Re: Access to charts
Now that the ruling body in Canada, the Supreme Court, has decreed that patients should have access to their charts, it is appropriate that steps should be taken to ensure that the law will be upheld and the article by Durbach and Smith, BCMJ 2004;46(8):392-396, gives an excellent description of the means by which this has been implemented. It is obvious that the process has been a costly one in terms of professional time and application. It is earnestly to be hoped that other institutions, who famously love to reduplicate and reinvent policies and procedures, will take heed of and apply the lessons learned. One need merely reflect on some of the software programs which have been designed and then scrapped at huge cost in our hospitals.
It would be of interest to know how frequently patients at BC’s Children’s Hospital have, unsolicited, requested access to their own charts or charts of those of whom they are the guardians. Private practice may not be representative, but if it is, it must be relatively infrequent. In over 45 years, despite being an obstetrician, I am able to think of only two requests for this information by patients. Lawyers seeking an emolument were a different matter and were accepted with varying degrees of philosophical resignation, just as dwellers in muskeg country endure the torment of black flies and mosquitoes.

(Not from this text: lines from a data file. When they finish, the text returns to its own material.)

/-- Settles O21: the request makes `ridx` the first of the last `r` rounds, and each core step is one of them. -/
theorem permRunsTheLastRoundsOfTheSchedule : Obligations.PermRunsTheLastRoundsOfTheSchedule := by
  intro s r hs h1 h12
  refine ⟨requestPerm r s, _, exec_perm_of_idle ⟨h1, h12⟩ hs, coreRun_rounds h12 rfl, ?_, fun k hk => ?_⟩
  · rw [requestPerm_eq, ← hs]
    rfl
  · exact coreRun_rounds_ridx k (s := requestPerm r s) (by rw [requestPerm_eq]; simp only; omega)

/-! ### Frames -/

theorem sameBytes_of_eq {s t : State} (hk : t.key = s.key) (hm : t.msg = s.msg) : SameBytes s t := by
  intro sp a
  cases sp
  · exact congrArg (Memory.read · a) hk
  · exact congrArg (Memory.read · a) hm

/-- Settles O33: every branch that answers is an update of `x`, or the request. -/
theorem engineOperationsFrame : Obligations.EngineOperationsFrame := by
  intro s t i
  refine ⟨?_, fun h => ?_, fun h => ?_⟩
  · rintro (h | h | h)
    · cases h; exact ⟨rfl, sameBytes_of_eq rfl rfl⟩
    · cases h; exact ⟨rfl, sameBytes_of_eq rfl rfl⟩
    · by_cases hi : i.toNat < 12
      · rw [exec_round_of_lt s hi] at h; cases h; exact ⟨rfl, sameBytes_of_eq rfl rfl⟩
      · rw [exec_round_of_not_lt s hi] at h; cases h
  · by_cases hi : i.toNat < 12
    · rw [exec_addc_of_lt s hi] at h; cases h; exact ⟨rfl, sameBytes_of_eq rfl rfl⟩
    · rw [exec_addc_of_not_lt s hi] at h; cases h
  · by_cases hr : 1 ≤ i.toNat ∧ i.toNat ≤ 12
    · by_cases hs : s.ridx = 12
      · rw [exec_perm_of_idle hr hs] at h; cases h; exact ⟨rfl, sameBytes_of_eq rfl rfl⟩
      · rw [exec_perm_of_running hr hs] at h; cases h
    · rw [exec_perm_out_of_range s hr] at h; cases h

/-- Settles O34: each operation is an update of one result wire. -/
theorem codecOperationsFrame : Obligations.CodecOperationsFrame := by
  intro s t n
  refine ⟨?_, fun h => ?_⟩
  · rintro (h | h)
    · cases h; exact ⟨rfl, sameBytes_of_eq rfl rfl⟩
    · cases h; exact ⟨rfl, sameBytes_of_eq rfl rfl⟩
  · cases h; exact ⟨rfl, sameBytes_of_eq rfl rfl⟩

end Sys2Proof.Machine
end

section
/-! PROOFS of the statements about the command and the phase operations (42_mac_driver.md, 30_encoding.md section 1). -/

namespace Sys2Proof.Machine

/-! ### The command -/

/-- Both byte spaces read the same after an accepted command. -/
theorem sameBytes_acceptCommand (s : State) : SameBytes s (acceptCommand s) := by
  rw [acceptCommand_eq]
  exact sameBytes_of_eq rfl rfl

/-- Settles O24: the fields of `acceptCommand`. -/
theorem computeTagStartsAComputation : Obligations.ComputeTagStartsAComputation := by
  intro s hp hk ht
  refine ⟨acceptCommand s, exec_computeTag_of_accepted hp hk ht, ?_⟩
  have hbytes := sameBytes_acceptCommand s
  rw [acceptCommand_eq] at hbytes ⊢
  exact ⟨rfl, rfl, rfl, rfl, rfl, rfl, rfl, rfl, rfl, rfl, rfl, rfl, rfl, rfl, rfl, hbytes⟩

/-! ### The phase operations, one equation per row of R100 -/

section
variable {s : State}

theorem exec_init_round (h : s.ridx.val < 12) : exec .init s = .next (roundStep s) := if_pos h

theorem exec_init_idle (h : ¬ s.ridx.val < 12) : exec .init s = .next (s.setPhase .absorbFull) := if_neg h

theorem exec_absorbFinal_round (h : s.ridx.val < 12) : exec .absorbFinal s = .next (roundStep s) := if_pos h

theorem exec_absorbFinal_idle (h : ¬ s.ridx.val < 12) : exec .absorbFinal s = .next (s.setPhase .squeeze) := if_neg h

theorem exec_absorbFull_round (h : s.ridx.val < 12) : exec .absorbFull s = .next (roundStep s) := if_pos h

theorem exec_absorbFull_block (h : ¬ s.ridx.val < 12) (hb : s.blk < s.len / 32) :
    exec .absorbFull s = .next (loadFullBlock s) := (if_neg h).trans (if_pos hb)

theorem exec_absorbFull_last (h : ¬ s.ridx.val < 12) (hb : ¬ s.blk < s.len / 32) :
    exec .absorbFull s = .next (loadFinalBlock s) := (if_neg h).trans (if_neg hb)

/-- The round step, with its two updates written out (R77). -/
theorem roundStep_eq_set (h : s.ridx.val < 12) : roundStep s =
    (s.setX (roundWords s.cfg ⟨s.ridx.val, h⟩ s.x)).setRidx ⟨s.ridx.val + 1, Nat.succ_lt_succ h⟩ := roundStep_eq h

end

/-- Settles O27: `IDLE` answers the state itself and `DONE` its discard. -/
theorem idleAndDoneOperations : Obligations.IdleAndDoneOperations := fun _ => ⟨rfl, rfl⟩

/-- Settles O28: the two rows of each operation. -/
theorem initAndAbsorbFinalRunRoundsThenMoveOn : Obligations.InitAndAbsorbFinalRunRoundsThenMoveOn := by
  intro s
  refine ⟨fun _ => ⟨fun h => ?_, fun h => exec_init_idle ((ridx_eq_twelve_iff _).1 h)⟩,
    fun _ => ⟨fun h => ?_, fun h => exec_absorbFinal_idle ((ridx_eq_twelve_iff _).1 h)⟩⟩
  · rw [exec_init_round h, roundStep_eq_set h]
  · rw [exec_absorbFinal_round h, roundStep_eq_set h]

/-- Settles O29: a round, or the load of a complete block, whose chunks stand at `32·blk + 8j`. -/
theorem absorbFullRunsRoundsAndAbsorbsBlocks : Obligations.AbsorbFullRunsRoundsAndAbsorbsBlocks := by
  intro s _
  refine ⟨fun h => ?_, fun hr hb => ?_⟩
  · rw [exec_absorbFull_round h, roundStep_eq_set h]
  · refine ⟨_, exec_absorbFull_block ((ridx_eq_twelve_iff _).1 hr) hb, ?_⟩
    rw [loadFullBlock_eq]
    exact ⟨rfl, rfl, rfl, rfl⟩

/-- Byte `k` of the padded final block: the tail, then `0x80`, then zeros (R52, R95). -/
theorem finalBlock_getElem (m : Memory) (len k : Nat) (hk : k < 32) : (finalBlock m len)[k] =
    if k < len % 32 then m.read (32 * (len / 32) + k) else if k = len % 32 then 0x80 else 0x00 := by
  rw [finalBlock, padBlock_getElem _ _ k hk]
  by_cases h : k < tailLen len
  · rw [dif_pos h, memRead_getElem]
    exact (if_pos h).symm
  · rw [dif_neg h]
    exact (if_neg h).symm

/-- Settles O30: the load of the final block, whose bytes `finalBlock_getElem` gives. -/
theorem finalBlockLoadPadsAbsorbsAndSeparates : Obligations.FinalBlockLoadPadsAbsorbsAndSeparates := by
  intro s _ hr hb
  refine ⟨_, exec_absorbFull_last ((ridx_eq_twelve_iff _).1 hr) (by omega), ?_⟩
  rw [loadFinalBlock_eq]
  exact ⟨fun k => finalBlock_getElem s.msg s.len k.val k.isLt, rfl, rfl, rfl, rfl⟩

/-! ### Padding in word terms -/

/-- The bits of a padded tail of zero bytes: of byte `t` the top one, and no other. -/
theorem padBlock_zeros_getLsbD (t k j : Nat) (hk : k < 32) (hj : j < 8) :
    (padBlock t (Vector.replicate t 0))[k].getLsbD j = decide (k = t ∧ j = 7) := by
  have hpad : padByte.getLsbD j = decide (j = 7) := by
    revert hj; revert j; decide
  rw [padBlock_getElem t _ k hk]
  by_cases hlt : k < t
  · simp [hlt, Nat.ne_of_lt hlt]
  · by_cases heq : k = t
    · simp [heq, hpad]
    · simp [hlt, heq]

/-- Chunk `j` of that block as a word: one bit, where the padding byte falls into the chunk (R52). -/
theorem b2w_blockChunk_padBlock_zeros (t : Fin 32) (j : Fin 4) :
    b2w (blockChunk (padBlock t.val (Vector.replicate t.val 0)) j) =
      if j.val = t.val / 8 then BitVec.twoPow 64 (63 - 8 * (t.val % 8)) else 0#64 := by
  have ht := t.isLt
  have hj := j.isLt
  refine BitVec.eq_of_getLsbD_eq fun i hi => ?_
  rw [b2w_getLsbD _ i hi, blockChunk_getElem _ j _ (by omega), padBlock_zeros_getLsbD _ _ _ (by omega) (by omega)]
  split
  · rw [BitVec.getLsbD_twoPow, ← Bool.decide_and]
    exact decide_eq_decide.2 (by omega)
  · rw [BitVec.getLsbD_zero]
    exact decide_eq_false (by omega)

/-- An absorption XORs chunk `j` into word `j` (R51). -/
theorem absorbBlock_get (S : Words) (b : Vector Byte 32) (j : Fin 4) :
    (absorbBlock S b).get j.castSucc = S.get j.castSucc ^^^ b2w (blockChunk b j) := by
  fin_cases j <;> rfl

/-- An absorption leaves word 4 (R51). -/
theorem absorbBlock_get_last (S : Words) (b : Vector Byte 32) : (absorbBlock S b).get 4 = S.get 4 := rfl

/-- Settles O31: the padded zeros are one bit in one chunk, and zero in the others. -/
theorem paddingFlipsOneBitOfTheRate : Obligations.PaddingFlipsOneBitOfTheRate := by
  intro S t i
  cases i using Fin.lastCases with
  | last =>
    have ht := t.isLt
    rw [if_neg (by simp only [Fin.val_last]; omega)]
    exact absorbBlock_get_last S _
  | cast j =>
    rw [absorbBlock_get, b2w_blockChunk_padBlock_zeros, Fin.val_castSucc]
    split
    · rfl
    · exact BitVec.xor_zero

/-! ### Tag extraction -/

/-- The first half of a tag is word 0, most significant byte first (R54). -/
theorem tagBytes_low (w0 w1 : Word) (k : Fin 8) : (tagBytes w0 w1)[k.val] = w0.extractLsb' (56 - 8 * k.val) 8 := by
  rw [tagBytes_getElem, dif_pos k.isLt, w2b_getElem]

/-- The second half of a tag is word 1, most significant byte first (R54). -/
theorem tagBytes_high (w0 w1 : Word) (k : Fin 8) :
    (tagBytes w0 w1)[8 + k.val] = w1.extractLsb' (56 - 8 * k.val) 8 := by
  rw [tagBytes_getElem, dif_neg (by omega), w2b_getElem, Nat.add_sub_cancel_left]

/-- `SQUEEZE` as four updates (R96, R97). -/
theorem exec_squeeze_eq_set (s : State) : exec .squeeze s = .next ((((s.setTag (tagBytes s.x.x0 s.x.x1)).setX
    Words.zero).setBuf (Vector.replicate 32 0)).setPhase .done) := by
  show execSqueeze s = _
  rw [execSqueeze_eq]
  generalize tagBytes s.x.x0 s.x.x1 = T
  rfl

One wonders too, whether the graphology of the staff members at BCCH is superior to that of my colleagues. The hand of a number of practitioners left a good deal to be desired or to the imagination. On one occasion when asked to give an opinion as to the defensibility of a case the handwriting was so undecipherable that even an expert, i.e., a medical colleague who had formerly been a pharmacist, proved unequal to the task and in the end I suggested that a court reporter should attend the doctor’s office and have him read it into the record. Alas, in vain, for he was unable to read his own writing. He was unaware of the three tenets: if it was not in writing it didn’t happen, if it was worth recording it should be interpretable by any reasonably intelligent individual, and finally, that every letter and punctuation mark might be subject to close scrutiny by someone whose name was preceded by the title The Honourable or followed by the letters Q.C.
Should newer readers be misled into thinking this is merely the vaporing of another cantankerous obstetrician, they should be reassured that it is forwarded only to maintain the excellence of the Journal.